Molecular proof that bacteriophage T4 alc and unf genes are the same gene.

The DNA of bacteriophage T4 normally has a substituted base, hydroxymethylcytosine, instead of the usual cytosine. The bacteriophage shuts off host transcription after infection presumably by specifically blocking transcription of cytosine DNA. If T4 incorporates cytosine into its own DNA, this shutoff mechanism is directed back at itself and blocks its own transcription. Mutations which overcome this transcriptional block are in the T4 alc gene, and alc mutations allow the propagation of T4 with cytosine in their DNA (L. Snyder, L. Gold, and E. Kutter, Proc. Natl. Acad. Sci.
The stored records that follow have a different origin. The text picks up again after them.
/-- A BLOCKMIX command without bus errors leaves WL(BlockMix) of its inputs at the old CS, COPY also the working buffer in the other one,
and toggles SWAP (R220 to R224). -/
theorem Runs.exec_blockmix (h : Runs i s) :
    ∃ t, exec i s = .next t
      ∧ t.mem.blocks s.csParam (2 * s.params.r) = workLayout (blockMix (workLayoutInv (bmInputs s.params.r (blockmixMode i) .other 0 (s.started i))))
      ∧ (blockmixMode i = .copy →
        t.mem.blocks ((s.started i).baseAddr .other) (2 * s.params.r) = s.mem.blocks s.cwParam (2 * s.params.r))
      ∧ MemorySameOutside (commandWrites i s) s t
      ∧ t.j = s.j
      ∧ CompletedOk i s t (!s.status.swap) false 1 := by
  have hserved := h.blockmix_served hi
  obtain ⟨ha, _, hs⟩ := h
  obtain ⟨hsmix, hinteg, hz, hclears⟩ : i ≠ .smix ∧ i ≠ .integerify ∧ zeroizes i = false ∧ clearsSwap i = false := by
    rcases hi with rfl | rfl | rfl <;> decide
  obtain ⟨hr, hpos⟩ := ha.blockmix_r hi
  obtain ⟨hcw, hcs⟩ := s.started_cw_cs hi
  have hdone := (ha.blockmix_ready hi).done hpos
  have hexec := ha.exec_of_servedAll hsmix hserved
  have hport : PortOk (performAll (s.started i).blockOps (s.started i)) :=
    portOk_performAll ⟨hs.1, show BufferOk s.wbuf from hs.2 ▸ bufferOk_nil⟩ hserved
  have hmem := (commandsKeepOtherMemory i s _ hs hexec).1
  have hj := exec_j hinteg hexec
  rw [State.started_blockOps_blockmix hi, hr] at hexec hport hmem hj
  generalize performAll _ _ = v at hdone hexec hport hmem hj
  refine ⟨_, hexec, ?_, fun hm => ?_, hmem, hj, ?_⟩
  · rw [blocks_complete hport, ← hcs, hdone.mixed, map_bmNominal hpos]
  · rw [blocks_complete hport, ← hcw, ← State.started_loadBlocks hs.2 i]
    exact hdone.copied hm
  · have hok := completedOk_complete hz hdone.quiet.frame hdone.quiet.status hdone.quiet.errInfo hdone.quiet.errAddr hdone.quiet.pendingErr
    rwa [hdone.swap, s.started_swap hclears, hdone.progress] at hok

end

/-- Settles O22: one BM in mode None. -/
theorem blockmixNoneMixesTheWorkingBuffer : Obligations.BlockmixNoneMixesTheWorkingBuffer := by
  intro s h
  have ⟨_, _, _, hw⟩ := h
  obtain ⟨t, hexec, hmixed, _, hmem, hj, hok⟩ := h.exec_blockmix (.inl rfl)
  obtain ⟨hcw, _⟩ := s.started_cw_cs (.inl rfl)
  rw [bmInputs_of_not_xor (by decide), hcw, State.started_loadBlocks hw] at hmixed
  exact ⟨t, hexec, hmixed, hmem, hj, hok⟩

/-- Settles O23: one BM in mode Copy. -/
theorem blockmixCopyMixesAndCopies : Obligations.BlockmixCopyMixesAndCopies := by
  intro s h
  have ⟨_, _, _, hw⟩ := h
  obtain ⟨t, hexec, hmixed, hcopied, hmem, hj, hok⟩ := h.exec_blockmix (.inr (.inl rfl))
  obtain ⟨hcw, _⟩ := s.started_cw_cs (.inr (.inl rfl))
  rw [bmInputs_of_not_xor (by decide), hcw, State.started_loadBlocks hw] at hmixed
  exact ⟨t, hexec, hmixed, hcopied rfl, hmem, hj, hok⟩

/-- Settles O24: one BM in mode Xor. -/
theorem blockmixXorMixesWithOther : Obligations.BlockmixXorMixesWithOther := by
  intro s h
  have ⟨_, _, _, hw⟩ := h
  obtain ⟨t, hexec, hmixed, _, hmem, hj, hok⟩ := h.exec_blockmix (.inr (.inr rfl))
  obtain ⟨_, hpos⟩ := h.1.blockmix_r (.inr (.inr rfl))
  obtain ⟨hcw, _⟩ := s.started_cw_cs (.inr (.inr rfl))
  rw [show blockmixMode .blockmixXor = .xor from rfl, bmInputs_xor, workLayoutInv_xorBlocks (m := 2 * s.params.r) (by omega) (by simp) (by simp),
    hcw, State.started_loadBlocks hw, State.started_loadBlocks hw] at hmixed
  exact ⟨t, hexec, hmixed, hmem, hj, hok⟩

end Machine

end Sys2Proof

/-! PROOFS. Two runs of a command without bus errors place requests of the same shape (43_blockmix.md R216, 44_controller.md R344). -/

namespace Sys2Proof.Machine

/-! ### A run without bus errors, step by step -/

/-- A run of `i` accepted in `s`, at `x`, that has met no error. -/
structure RunsServed (i : Instr) (s x : State) : Prop where
  runs : RunsCommand i x
  running : Running x
  frame : StepFrame (s.started i) x
  swap : x.progress.toNat = 0 → x.status.swap = (s.started i).status.swap

theorem runsServed_started {i : Instr} {s : State} (h : Runs i s) : RunsServed i s (s.started i) :=
  ⟨runsCommand_started h.1, running_started i s, StepFrame.refl _, fun _ => rfl⟩

section
variable {i : Instr} {s x v : State} (h : Runs i s) (hx : RunsServed i s x) (hv : engineStep x = .next v)
include h hx hv
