-- ==== Sys2Proof/Decode.lean ====
section
/-! DEFINITION. The opcode map's default, the decoder and the encoder (`30_encoding.md` R50 to R61).

Everything but the default map takes the opcode map as an argument, so that a claim can be made for every admissible
map (`92_eei_decisions.md` D1). -/
namespace Sys2Proof

/-- The default opcode map (R55 for LOAD, ADD, JUMP and HALT; R56, decision D1, for the other six).
UNVERIFIED, unsafe: the six bytes of D1 are the spec's guess and not the repository's (log entry 1). -/
def defaultOpcodeMap : OpcodeMap
  | .nop => 0x00
  | .load => 0x01
  | .store => 0x02
  | .add => 0x03
  | .sub => 0x04
  | .jump => 0x05
  | .cmp => 0x07
  | .jeq => 0x08
  | .jne => 0x09
  | .halt => 0xFF

/-- All ten mnemonics (R2). -/
def Mnemonic.all : List Mnemonic :=
  [.nop, .load, .store, .add, .sub, .jump, .cmp, .jeq, .jne, .halt]

/-- The format of each instruction (R51). -/
def Mnemonic.format : Mnemonic → Format
  | .nop => .none
  | .load => .regAddr
  | .store => .regAddr
  | .add => .regReg
  | .sub => .regReg
  | .jump => .addr
  | .cmp => .regReg
  | .jeq => .addr
  | .jne => .addr
  | .halt => .none

/-- How many operand bytes follow the opcode (R50, R51). -/
def Format.operandCount : Format → Nat
  | .none => 0
  | .addr => 1
  | .regAddr => 2
  | .regReg => 2

/-- The mnemonic whose opcode is this byte, compared as a whole; none is `UNKNOWN(op)` (R58). -/
def decodeOpcode (m : OpcodeMap) (op : Byte) : Option Mnemonic :=
  Mnemonic.all.find? fun k => m k == op

/-- How many operand bytes the instruction that begins with this opcode byte fetches; an unknown opcode fetches none
(R52). -/
def operandCountOf (m : OpcodeMap) (op : Byte) : Nat :=
  match decodeOpcode m op with
  | none => 0
  | some k => k.format.operandCount

/-- Why a byte sequence is not the start of an instruction. -/
inductive DecodeError where
  /-- the opcode byte is in no place of the opcode map (R57); executing it is the halt UNKNOWN_OPCODE -/
  | unknownOpcode (op : Byte)
  /-- the sequence ends before the operands of this instruction do; the core never meets this, since it fetches as many
  operand bytes as the opcode asks for (R52) -/
  | truncated (k : Mnemonic)
  /-- the sequence is empty -/
  | noBytes
  deriving DecidableEq, Repr

/-- The instruction of a mnemonic with the operand bytes that follow its opcode, and the bytes after it (R51). -/
def takeOperands : Mnemonic → List Byte → Except DecodeError (Instr × List Byte)
  | .nop, rest => .ok (.nop, rest)
  | .load, reg :: addr :: rest => .ok (.load reg addr, rest)
  | .store, reg :: addr :: rest => .ok (.store reg addr, rest)
  | .add, reg1 :: reg2 :: rest => .ok (.add reg1 reg2, rest)
  | .sub, reg1 :: reg2 :: rest => .ok (.sub reg1 reg2, rest)
  | .jump, addr :: rest => .ok (.jump addr, rest)
  | .cmp, reg1 :: reg2 :: rest => .ok (.cmp reg1 reg2, rest)
  | .jeq, addr :: rest => .ok (.jeq addr, rest)
  | .jne, addr :: rest => .ok (.jne addr, rest)
  | .halt, rest => .ok (.halt, rest)
  | k, _ => .error (.truncated k)

/-- The instruction at the head of a byte sequence and the bytes after it, or the reason there is none (R50 to R58). -/
def decode (m : OpcodeMap) : List Byte → Except DecodeError (Instr × List Byte)
  | [] => .error .noBytes
  | op :: rest =>
    match decodeOpcode m op with
    | none => .error (.unknownOpcode op)
    | some k => takeOperands k rest

/-- The mnemonic of an instruction (R2). -/
def Instr.mnemonic : Instr → Mnemonic
  | .nop => .nop
  | .load _ _ => .load
  | .store _ _ => .store
  | .add _ _ => .add
  | .sub _ _ => .sub
  | .jump _ => .jump
  | .cmp _ _ => .cmp
  | .jeq _ => .jeq
  | .jne _ => .jne
  | .halt => .halt

/-- The operand bytes of an instruction in the order they stand in memory (R51). -/
def Instr.operandBytes : Instr → List Byte
  | .nop => []
  | .load reg addr => [reg, addr]
  | .store reg addr => [reg, addr]
  | .add reg1 reg2 => [reg1, reg2]
  | .sub reg1 reg2 => [reg1, reg2]
  | .jump addr => [addr]
  | .cmp reg1 reg2 => [reg1, reg2]
  | .jeq addr => [addr]
  | .jne addr => [addr]
  | .halt => []

/-- The bytes of an instruction, lowest address first: the opcode, then the operands (R50, R51). -/
def encode (m : OpcodeMap) (i : Instr) : List Byte :=
  m i.mnemonic :: i.operandBytes

/-- The three bytes of a table word, lowest address first, bit 0 of the word being the least significant bit of the
first byte; the bits from `nbits` up are zero. Three bytes hold the longest instruction (R50). -/
def wordBytes (nbits w : Nat) : List Byte :=
  [BitVec.ofNat 8 (w % 2 ^ nbits), BitVec.ofNat 8 (w % 2 ^ nbits / 256), BitVec.ofNat 8 (w % 2 ^ nbits / 65536)]

/-- What the decoder, under the default map, reads from a table word. -/
def decodeTableWord (nbits w : Nat) : Option Instr :=
  match decode defaultOpcodeMap (wordBytes nbits w) with
  | .ok (i, _) => some i
  | .error _ => none

end Sys2Proof
end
USA 73:3098-3102, 1976). By genetic criteria, alc is the same as another gene, unf, whose product is required for the unfolding of the bacterial nucleoid after infection (K. Sirotkin, J. Wei, and L. Snyder, Nature [London] 265:28-32, 1977; D. P. Snustad, M. A. Tigges, K. A. Parson, C. J. H. Bursch, F. M. Caron, J. F. Koerner, and D. J. Tutas, J. Virol. 17:622-641, 1976; M. Tigges, C. J. H. Bursch, and D. P. Snustad, J. Virol. 24:775-785, 1977). The product of the alc gene has been identified as a 19-kilodalton protein (R. E. Herman, N. Haas, and D. P. Snustad, Genetics 108:305-317, 1984; E. Kutter, R. Drivdahl, and K. Rand, Genetics 108:291-304, 1984), and an open reading frame has been proposed to be the alc gene based on its size and map position (E. Kutter, R. Drivdahl, and K. Rand, Genetics 108:291-304, 1984). We used marker rescue techniques and DNA sequencing to confirm that this open reading frame is the alc gene. We also present a molecular proof that alc and unf are the same gene. While these results do not rigorously exclude the possibility that Unf and Alc are different activities of the same protein, they strongly support the conclusion that the unfolding of the bacterial nucleoid the blockage of transcription are but different manifestations of the same activity.